(Entries taken from a collection)
/-- An accepted buffer transmit, whatever the engine's flags do: after any number of steps what was sent is the first bytes of
the buffer in ascending address order, all of them once the command has completed; each byte is sent by a step that sees
`ua.dre = 1` (R196, R201). An engine that is ready at each poll lets the command complete in one step a byte, which rests on
the model's form of the engine: a script of samples (log 1), one taken at each step of a busy unit (log 8). -/
def Obligations.BufferSentInOrder : Prop :=
  (∀ (s t : State) (k : Nat), configLegal s.cfg = true → s.env.rst = [] → s.env.host = [] → s.env.primCalls = [] →
    s.i2c.ph = .idle → s.i2c.w = false → s.uart.ph = .txw → s.uart.op = 2#2 → s.uart.idx = 0#16 → s.uart.len ≠ 0#16 →
    s.uart.bufp.toNat + s.uart.len.toNat ≤ 65536 → runFor k s = .next t →
    t.uart.idx.toNat ≤ s.uart.len.toNat ∧ (t.uart.ph = .txw ∨ t.uart.ph = .idle) ∧
    (t.uart.ph = .idle → t.uart.idx = s.uart.len ∧ t.uart.done = true) ∧
    t.uartTrace = s.uartTrace ++
      (List.range t.uart.idx.toNat).map fun j => .wrTdr (memGet s.mem (s.uart.bufp.toNat + j))) ∧
  (∀ s t : State, uartUnitStep s = .next t → s.uart.ph = .txw → t.uartTrace ≠ s.uartTrace → s.ua.dre = true) ∧
  (∀ s : State, configLegal s.cfg = true → s.env.rst = [] → s.i2c.ph = .idle → s.i2c.w = false → s.uart.ph = .txw →
    s.uart.op = 2#2 → s.uart.idx = 0#16 → s.uart.len ≠ 0#16 → s.uart.bufp.toNat + s.uart.len.toNat ≤ 65536 →
    s.uart.len.toNat ≤ s.env.uaScript.length → (∀ x ∈ s.env.uaScript.take s.uart.len.toNat, x.dre = true) →
    ∃ t, runFor s.uart.len.toNat s = .next t ∧ t.uart.ph = .idle ∧ t.uart.done = true ∧ t.uart.idx = s.uart.len ∧
      t.uartTrace = s.uartTrace ++
        (List.range s.uart.len.toNat).map fun j => .wrTdr (memGet s.mem (s.uart.bufp.toNat + j)))
end

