-- ==== Sys2Proof/Tests/Slice0.lean ====
section
/-! SUPPORT. Tests: the checks of WellFormed, words written out from the spec's encodings, single steps with results from
spec/95_test_vectors.md, and for every obligation with hypotheses a theorem that some state meets them. -/

namespace Sys2Proof.Tests

open Sys2Proof.Machine

/-! ### WellFormed refuses -/

-- R94: the reserved opcode.
theorem test_wf_reserved_opcode : Instr.wf Config.default .i2cReservedOp3 = false := by decide

-- R193, V161: quotient 0.
theorem test_wf_baud_quotient_zero : Instr.wf Config.default (.uartInit 2000000#32 0#8) = false := by decide

-- R193, V162: the divisor does not fit 16 bits.
theorem test_wf_baud_too_low : Instr.wf Config.default (.uartInit 15#32 0#8) = false := by decide

-- R193, V163: division by zero.
theorem test_wf_baud_zero : Instr.wf Config.default (.uartInit 0#32 0#8) = false := by decide

-- R70, V177 and V178: the last byte of the buffer space, and one past it.
theorem test_wf_buffer_past_top :
    Instr.wf Config.default (.uartTxBuffer 0xFFFF#16 2#16) = false ∧
    Instr.wf Config.default (.uartTxBuffer 0xFFFF#16 1#16) = true := by decide

-- R89: STAT under each policy.
theorem test_wf_stat :
    Instr.wf Config.default .condStatReserved = false ∧
    Instr.wf { Config.default with statPolicy := .asData } .condStatReserved = true := by decide

/-! ### Words written out field by field (R80, R83, R88) -/

-- I2C48: zero, op, device, daddr, address, value.
theorem test_decode_i2cInit_ignores_operands :
    decode (.command .i2c (0b000000#6 ++ 0b00#2 ++ 0b11111111#8 ++ 0b11111111#8 ++ 0b1111111111111111#16 ++ 0b11111111#8))
      = .ok .i2cInit := by decide

theorem test_decode_i2cSendByte :
    decode (.command .i2c (0b000000#6 ++ 0b01#2 ++ 0b01010000#8 ++ 0b00000101#8 ++ 0b0000000011111111#16 ++ 0b10100101#8))
      = .ok (.i2cSendByte 0x50#8 0x05#8 0x00FF#16 0xA5#8) := by decide

theorem test_decode_i2cReadByte :
    decode (.command .i2c (0b000000#6 ++ 0b10#2 ++ 0b10100111#8 ++ 0b00001111#8 ++ 0b0001001000110100#16 ++ 0b00000000#8))
      = .ok (.i2cReadByte 0xA7#8 0x0F#8 0x1234#16 0#8) := by decide

theorem test_decode_i2cReservedOp3 :
    decode (.command .i2c (0b000000#6 ++ 0b11#2 ++ 0b00000000#8 ++ 0b00000000#8 ++ 0b0000000000000000#16 ++ 0b00000000#8))
      = .ok .i2cReservedOp3 := by decide

-- UART48: zero, op, A, B.
theorem test_decode_uartInit :
    decode (.command .uart (0b000000#6 ++ 0b00#2 ++ 0b00000000000000011100001000000000#32 ++ 0b00000110#8))
      = .ok (.uartInit 115200#32 0x06#8) := by decide

theorem test_decode_uartTxByte_ignores_a :
    decode (.command .uart (0b000000#6 ++ 0b01#2 ++ 0b11111111111111111111111111111111#32 ++ 0b01001000#8))
      = .ok (.uartTxByte 0x48#8) := by decide

theorem test_decode_uartTxBuffer_ignores_b :
    decode (.command .uart (0b000000#6 ++ 0b10#2 ++ (0b1111111111111111#16 ++ 0b0000000000000001#16) ++ 0b11111111#8))
      = .ok (.uartTxBuffer 0xFFFF#16 1#16) := by decide

theorem test_decode_uartRxByte_ignores_operands :
    decode (.command .uart (0b000000#6 ++ 0b11#2 ++ 0b11111111111111111111111111111111#32 ++ 0b11111111#8))
      = .ok .uartRxByte := by decide

-- COND2.
theorem test_decode_cond :
    decode (.cond 0b00#2) = .ok .condStart ∧ decode (.cond 0b01#2) = .ok .condStop ∧
    decode (.cond 0b10#2) = .ok .condData ∧ decode (.cond 0b11#2) = .ok .condStatReserved := by decide

-- V15: the zero field, lowest and highest bit, on either port.
theorem test_decode_zero_field :
    decode (.command .i2c 0x040000000000#48) = .error .zeroField ∧
    decode (.command .uart 0x800000000000#48) = .error .zeroField := by decide

-- V2, V9: the encoder writes the words of R97.
theorem test_encode_words :
    encode (.i2cSendByte 0xA0#8 0#8 0x0123#16 0x5A#8) = .command .i2c 0x01A00001235A#48 ∧
    encode (.uartInit 115200#32 0x06#8) = .command .uart 0x000001C20006#48 ∧
    encode (.uartTxBuffer 0x0100#16 2#16) = .command .uart 0x020100000200#48 := by decide

/-! ### Operand computations -/

-- V71, V75, V76, V77, V78.
theorem test_slaw :
    slaw 0xA0#8 0x01#8 = 0xA2#8 ∧ slaw 0xA7#8 0x0F#8 = 0xAE#8 ∧ slaw 0x50#8 0x05#8 = 0x5A#8 ∧
    slaw 0x0F#8 0xF8#8 = 0x00#8 ∧ slaw 0xFF#8 0xFF#8 = 0xFE#8 := by decide

theorem test_slar :
    slar 0xA0#8 0x01#8 = 0xA3#8 ∧ slar 0xA7#8 0x0F#8 = 0xAF#8 ∧ slar 0x50#8 0x05#8 = 0x5B#8 ∧
    slar 0x0F#8 0xF8#8 = 0x01#8 ∧ slar 0xFF#8 0xFF#8 = 0xFF#8 := by decide

-- V80, V82.
theorem test_subaddress_split :
    addrHigh 0x1234#16 = 0x12#8 ∧ addrLow 0x1234#16 = 0x34#8 ∧ addrHigh 0x8000#16 = 0x80#8 ∧ addrLow 0x8000#16 = 0x00#8 := by
  decide

-- V90, V94, V96, V97, V98, V100.
theorem test_bit_rate :
    bitRate Config.default = 24#8 ∧ bitRate { Config.default with fCpu := 18432000 } = 28#8 ∧
    bitRate { Config.default with fCpu := 4000000 } = 0#8 ∧ bitRate { Config.default with fCpu := 131999999 } = 255#8 ∧
    clockLegal { Config.default with fCpu := 3999999 } = false ∧
    clockLegal { Config.default with fCpu := 132000000 } = false := by decide

-- V150, V156, V157, V158.
theorem test_baud_divisor :
    baudDivisor Config.default 9600#32 = 103#16 ∧ baudDivisor Config.default 300#32 = 0x0D04#16 ∧
    baudDivisor Config.default 1000000#32 = 0#16 ∧ baudDivisor Config.default 16#32 = 0xF423#16 := by decide

/-- The block's defaults are a legal configuration. -/
theorem test_default_config_legal : configLegal Config.default = true := by decide

/-! ### The status decoder: table R132, row by row over the eight waited phases -/

/-- The phases in the order of the columns of R132. -/
def columns : List Phase := [.start, .slaw, .addrHi, .addrLo, .wdata, .rstart, .slar, .rdata]

/-- One row of R132. -/
def row (st : Byte) : List DecodeOutcome := columns.map fun p => decodeStatus Config.defaultCodes p (maskStatus st)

_Exercise objective_
The answer must hold exactly the lines of the entries above, from the first line through the line that contains "def Obligations.BufferSentInOrder : Prop", and no others.

_Output for this task_
/-- An accepted buffer transmit, whatever the engine's flags do: after any number of steps what was sent is the first bytes of
the buffer in ascending address order, all of them once the command has completed; each byte is sent by a step that sees
`ua.dre = 1` (R196, R201). An engine that is ready at each poll lets the command complete in one step a byte, which rests on
the model's form of the engine: a script of samples (log 1), one taken at each step of a busy unit (log 8). -/
def Obligations.BufferSentInOrder : Prop :=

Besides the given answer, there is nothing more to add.